- **EXTRACTED INFORMATION**

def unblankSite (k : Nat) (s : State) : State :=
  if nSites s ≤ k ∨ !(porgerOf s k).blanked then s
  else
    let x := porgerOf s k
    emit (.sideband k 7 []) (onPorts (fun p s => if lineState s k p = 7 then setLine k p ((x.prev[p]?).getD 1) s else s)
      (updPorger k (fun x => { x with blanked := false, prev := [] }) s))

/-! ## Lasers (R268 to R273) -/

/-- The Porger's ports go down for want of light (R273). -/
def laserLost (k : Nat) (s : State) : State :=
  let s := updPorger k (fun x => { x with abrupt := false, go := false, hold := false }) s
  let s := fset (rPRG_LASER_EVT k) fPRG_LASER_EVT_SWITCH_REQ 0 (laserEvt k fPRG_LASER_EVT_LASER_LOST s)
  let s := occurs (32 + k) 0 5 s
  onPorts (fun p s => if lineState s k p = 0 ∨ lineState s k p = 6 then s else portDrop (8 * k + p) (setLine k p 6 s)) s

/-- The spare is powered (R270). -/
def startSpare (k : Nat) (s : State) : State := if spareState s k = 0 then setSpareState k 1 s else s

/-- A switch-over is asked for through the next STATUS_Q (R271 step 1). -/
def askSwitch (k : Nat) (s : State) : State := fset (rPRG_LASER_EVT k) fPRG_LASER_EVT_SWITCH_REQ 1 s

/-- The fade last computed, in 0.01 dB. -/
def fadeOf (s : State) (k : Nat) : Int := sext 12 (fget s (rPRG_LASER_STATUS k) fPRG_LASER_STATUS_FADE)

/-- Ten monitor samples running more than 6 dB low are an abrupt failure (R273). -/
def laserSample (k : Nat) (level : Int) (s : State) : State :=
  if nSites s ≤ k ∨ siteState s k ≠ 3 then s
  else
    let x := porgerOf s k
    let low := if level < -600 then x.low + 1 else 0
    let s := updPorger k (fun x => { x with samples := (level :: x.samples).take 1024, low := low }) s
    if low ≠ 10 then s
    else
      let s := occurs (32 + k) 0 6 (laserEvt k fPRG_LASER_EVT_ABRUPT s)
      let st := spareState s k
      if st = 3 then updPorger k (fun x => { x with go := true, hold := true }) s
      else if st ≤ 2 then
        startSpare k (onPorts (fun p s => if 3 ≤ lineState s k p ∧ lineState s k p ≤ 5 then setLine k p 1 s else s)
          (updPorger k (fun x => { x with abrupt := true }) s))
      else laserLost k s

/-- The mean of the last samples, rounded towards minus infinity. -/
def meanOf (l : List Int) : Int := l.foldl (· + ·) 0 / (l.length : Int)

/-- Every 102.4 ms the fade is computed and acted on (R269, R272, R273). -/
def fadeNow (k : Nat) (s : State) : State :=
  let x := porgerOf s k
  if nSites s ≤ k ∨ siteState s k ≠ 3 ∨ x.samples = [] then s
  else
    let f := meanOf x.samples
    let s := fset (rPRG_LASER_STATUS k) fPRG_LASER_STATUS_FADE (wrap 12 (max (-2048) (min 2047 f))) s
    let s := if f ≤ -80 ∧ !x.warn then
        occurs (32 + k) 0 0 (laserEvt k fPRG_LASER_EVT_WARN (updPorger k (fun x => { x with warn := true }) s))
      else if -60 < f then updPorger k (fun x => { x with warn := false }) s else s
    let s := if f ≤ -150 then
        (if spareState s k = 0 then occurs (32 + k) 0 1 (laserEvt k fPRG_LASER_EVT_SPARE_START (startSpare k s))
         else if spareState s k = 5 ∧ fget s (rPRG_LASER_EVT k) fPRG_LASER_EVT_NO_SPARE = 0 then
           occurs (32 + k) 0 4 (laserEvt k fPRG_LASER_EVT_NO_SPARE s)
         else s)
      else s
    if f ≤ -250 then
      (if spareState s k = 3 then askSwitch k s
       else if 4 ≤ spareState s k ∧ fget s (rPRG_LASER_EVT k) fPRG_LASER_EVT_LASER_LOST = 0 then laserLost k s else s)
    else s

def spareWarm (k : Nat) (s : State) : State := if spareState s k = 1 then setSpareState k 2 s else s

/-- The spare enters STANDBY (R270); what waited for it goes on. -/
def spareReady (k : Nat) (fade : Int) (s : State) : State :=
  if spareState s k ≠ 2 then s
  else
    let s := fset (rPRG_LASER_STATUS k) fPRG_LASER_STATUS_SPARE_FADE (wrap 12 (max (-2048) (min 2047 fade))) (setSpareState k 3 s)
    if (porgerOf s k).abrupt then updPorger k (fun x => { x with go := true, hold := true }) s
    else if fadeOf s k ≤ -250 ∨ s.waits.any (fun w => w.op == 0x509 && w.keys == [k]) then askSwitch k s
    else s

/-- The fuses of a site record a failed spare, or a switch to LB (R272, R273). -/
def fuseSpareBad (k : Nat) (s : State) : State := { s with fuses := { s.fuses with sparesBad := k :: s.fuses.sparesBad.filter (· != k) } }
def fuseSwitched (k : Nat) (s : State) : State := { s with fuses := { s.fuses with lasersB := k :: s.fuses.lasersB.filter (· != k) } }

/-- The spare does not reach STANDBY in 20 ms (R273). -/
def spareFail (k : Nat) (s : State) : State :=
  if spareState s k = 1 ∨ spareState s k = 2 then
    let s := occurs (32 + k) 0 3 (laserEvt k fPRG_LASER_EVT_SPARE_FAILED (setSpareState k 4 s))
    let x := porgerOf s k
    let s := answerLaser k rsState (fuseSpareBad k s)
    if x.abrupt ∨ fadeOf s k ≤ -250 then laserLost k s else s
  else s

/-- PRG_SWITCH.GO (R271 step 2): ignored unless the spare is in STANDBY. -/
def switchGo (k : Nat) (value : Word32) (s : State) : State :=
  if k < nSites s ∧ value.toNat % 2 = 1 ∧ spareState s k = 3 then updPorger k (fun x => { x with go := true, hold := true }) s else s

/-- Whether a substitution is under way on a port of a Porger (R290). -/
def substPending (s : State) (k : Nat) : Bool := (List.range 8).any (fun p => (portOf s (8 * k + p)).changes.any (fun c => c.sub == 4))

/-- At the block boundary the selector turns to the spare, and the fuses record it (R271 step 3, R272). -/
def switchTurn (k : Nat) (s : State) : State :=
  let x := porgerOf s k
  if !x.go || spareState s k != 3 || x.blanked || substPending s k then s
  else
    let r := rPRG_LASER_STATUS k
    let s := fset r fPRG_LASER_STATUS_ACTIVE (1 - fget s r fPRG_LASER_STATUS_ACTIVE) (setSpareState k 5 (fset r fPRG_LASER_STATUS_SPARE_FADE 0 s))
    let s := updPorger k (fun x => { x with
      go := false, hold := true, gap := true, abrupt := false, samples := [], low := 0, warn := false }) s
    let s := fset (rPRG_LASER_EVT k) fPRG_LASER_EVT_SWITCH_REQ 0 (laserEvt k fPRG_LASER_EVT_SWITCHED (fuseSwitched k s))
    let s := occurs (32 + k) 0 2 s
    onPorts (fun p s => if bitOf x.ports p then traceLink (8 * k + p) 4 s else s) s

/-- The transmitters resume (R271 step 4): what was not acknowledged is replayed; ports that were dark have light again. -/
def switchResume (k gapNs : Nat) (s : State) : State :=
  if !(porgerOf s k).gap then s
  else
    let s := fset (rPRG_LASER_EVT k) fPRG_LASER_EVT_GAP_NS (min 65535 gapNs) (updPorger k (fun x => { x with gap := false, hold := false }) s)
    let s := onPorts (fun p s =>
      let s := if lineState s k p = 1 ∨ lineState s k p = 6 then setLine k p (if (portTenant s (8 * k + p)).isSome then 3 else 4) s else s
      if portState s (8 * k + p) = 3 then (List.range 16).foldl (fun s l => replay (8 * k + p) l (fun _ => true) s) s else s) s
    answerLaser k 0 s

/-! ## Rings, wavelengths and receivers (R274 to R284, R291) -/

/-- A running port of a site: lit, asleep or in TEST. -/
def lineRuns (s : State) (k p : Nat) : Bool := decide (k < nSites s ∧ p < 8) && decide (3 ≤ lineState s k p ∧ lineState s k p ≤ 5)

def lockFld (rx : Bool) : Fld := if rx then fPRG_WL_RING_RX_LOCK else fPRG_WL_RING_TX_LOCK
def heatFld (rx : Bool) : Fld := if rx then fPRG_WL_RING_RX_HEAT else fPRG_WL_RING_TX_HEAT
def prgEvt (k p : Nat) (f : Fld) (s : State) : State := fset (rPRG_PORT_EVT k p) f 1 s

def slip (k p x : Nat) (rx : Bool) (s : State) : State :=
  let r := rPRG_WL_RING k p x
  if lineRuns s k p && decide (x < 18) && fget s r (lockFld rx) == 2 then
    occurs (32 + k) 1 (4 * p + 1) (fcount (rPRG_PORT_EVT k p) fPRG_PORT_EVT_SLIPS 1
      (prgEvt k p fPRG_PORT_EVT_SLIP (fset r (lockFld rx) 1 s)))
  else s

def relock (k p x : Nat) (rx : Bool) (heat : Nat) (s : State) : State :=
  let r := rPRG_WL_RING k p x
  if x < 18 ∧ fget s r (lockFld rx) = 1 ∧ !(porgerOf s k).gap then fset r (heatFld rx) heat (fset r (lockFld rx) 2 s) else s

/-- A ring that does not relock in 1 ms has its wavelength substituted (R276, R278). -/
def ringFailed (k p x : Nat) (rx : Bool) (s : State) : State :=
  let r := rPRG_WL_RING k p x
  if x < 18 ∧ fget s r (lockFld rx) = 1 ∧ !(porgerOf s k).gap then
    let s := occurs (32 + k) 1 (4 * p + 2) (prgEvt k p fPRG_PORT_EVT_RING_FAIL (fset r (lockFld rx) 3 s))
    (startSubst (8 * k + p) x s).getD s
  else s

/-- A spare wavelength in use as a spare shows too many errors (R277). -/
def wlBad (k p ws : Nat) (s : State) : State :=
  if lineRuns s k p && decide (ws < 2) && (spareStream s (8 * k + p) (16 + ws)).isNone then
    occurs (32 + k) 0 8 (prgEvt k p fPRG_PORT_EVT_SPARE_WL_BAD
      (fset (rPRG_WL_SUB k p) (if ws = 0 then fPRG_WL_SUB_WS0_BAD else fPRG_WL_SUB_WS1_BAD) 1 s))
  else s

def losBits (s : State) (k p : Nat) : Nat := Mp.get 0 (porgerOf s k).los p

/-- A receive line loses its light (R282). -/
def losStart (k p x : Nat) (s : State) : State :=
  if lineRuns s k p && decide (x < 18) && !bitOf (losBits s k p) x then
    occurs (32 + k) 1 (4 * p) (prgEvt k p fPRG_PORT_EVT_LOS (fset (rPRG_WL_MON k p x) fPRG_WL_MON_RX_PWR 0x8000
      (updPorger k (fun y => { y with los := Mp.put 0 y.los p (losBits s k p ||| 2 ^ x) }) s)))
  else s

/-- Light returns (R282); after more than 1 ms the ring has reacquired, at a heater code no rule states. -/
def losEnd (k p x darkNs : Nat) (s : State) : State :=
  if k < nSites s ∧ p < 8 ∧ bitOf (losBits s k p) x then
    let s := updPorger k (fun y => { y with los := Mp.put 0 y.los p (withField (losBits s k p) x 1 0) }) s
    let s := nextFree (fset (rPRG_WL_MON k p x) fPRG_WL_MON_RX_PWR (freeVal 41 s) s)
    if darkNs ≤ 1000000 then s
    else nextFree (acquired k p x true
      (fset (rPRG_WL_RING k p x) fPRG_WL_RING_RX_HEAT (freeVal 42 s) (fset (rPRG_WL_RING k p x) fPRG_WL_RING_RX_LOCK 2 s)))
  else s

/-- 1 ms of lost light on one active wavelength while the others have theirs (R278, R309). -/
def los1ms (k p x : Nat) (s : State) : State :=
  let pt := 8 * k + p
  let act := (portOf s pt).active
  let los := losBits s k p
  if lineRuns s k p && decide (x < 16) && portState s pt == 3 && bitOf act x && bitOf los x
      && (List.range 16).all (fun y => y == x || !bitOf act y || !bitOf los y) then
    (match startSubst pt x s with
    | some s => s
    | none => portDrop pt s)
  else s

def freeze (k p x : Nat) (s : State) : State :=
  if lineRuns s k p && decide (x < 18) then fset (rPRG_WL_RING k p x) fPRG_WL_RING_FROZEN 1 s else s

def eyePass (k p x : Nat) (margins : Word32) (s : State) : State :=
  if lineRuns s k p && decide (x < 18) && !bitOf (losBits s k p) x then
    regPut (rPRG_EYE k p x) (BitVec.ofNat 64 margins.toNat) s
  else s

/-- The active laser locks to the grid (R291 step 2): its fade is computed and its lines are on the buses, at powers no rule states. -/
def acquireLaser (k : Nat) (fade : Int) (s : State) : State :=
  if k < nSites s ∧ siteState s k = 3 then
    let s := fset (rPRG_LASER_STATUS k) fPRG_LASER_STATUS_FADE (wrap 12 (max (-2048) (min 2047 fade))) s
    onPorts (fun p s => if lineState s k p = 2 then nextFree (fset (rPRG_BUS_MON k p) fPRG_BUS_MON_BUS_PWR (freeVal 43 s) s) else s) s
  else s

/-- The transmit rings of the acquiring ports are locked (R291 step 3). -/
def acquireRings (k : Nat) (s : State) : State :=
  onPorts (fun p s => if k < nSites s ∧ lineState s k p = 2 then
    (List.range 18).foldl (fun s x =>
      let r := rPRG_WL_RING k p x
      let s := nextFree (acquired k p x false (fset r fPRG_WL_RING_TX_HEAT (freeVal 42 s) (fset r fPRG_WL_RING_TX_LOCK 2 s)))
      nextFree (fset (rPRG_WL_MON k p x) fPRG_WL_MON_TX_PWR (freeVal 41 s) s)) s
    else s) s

- **YOUR OBJECTIVE**
Only the lines from the one with "2047 fade))) s" through the end of the listing should be output, exactly as they appear.

- **SOLUTION**
    let s := fset (rPRG_LASER_STATUS k) fPRG_LASER_STATUS_FADE (wrap 12 (max (-2048) (min 2047 fade))) s
    onPorts (fun p s => if lineState s k p = 2 then nextFree (fset (rPRG_BUS_MON k p) fPRG_BUS_MON_BUS_PWR (freeVal 43 s) s) else s) s
  else s

/-- The transmit rings of the acquiring ports are locked (R291 step 3). -/
def acquireRings (k : Nat) (s : State) : State :=
  onPorts (fun p s => if k < nSites s ∧ lineState s k p = 2 then
    (List.range 18).foldl (fun s x =>
      let r := rPRG_WL_RING k p x
      let s := nextFree (acquired k p x false (fset r fPRG_WL_RING_TX_HEAT (freeVal 42 s) (fset r fPRG_WL_RING_TX_LOCK 2 s)))
      nextFree (fset (rPRG_WL_MON k p x) fPRG_WL_MON_TX_PWR (freeVal 41 s) s)) s
    else s) s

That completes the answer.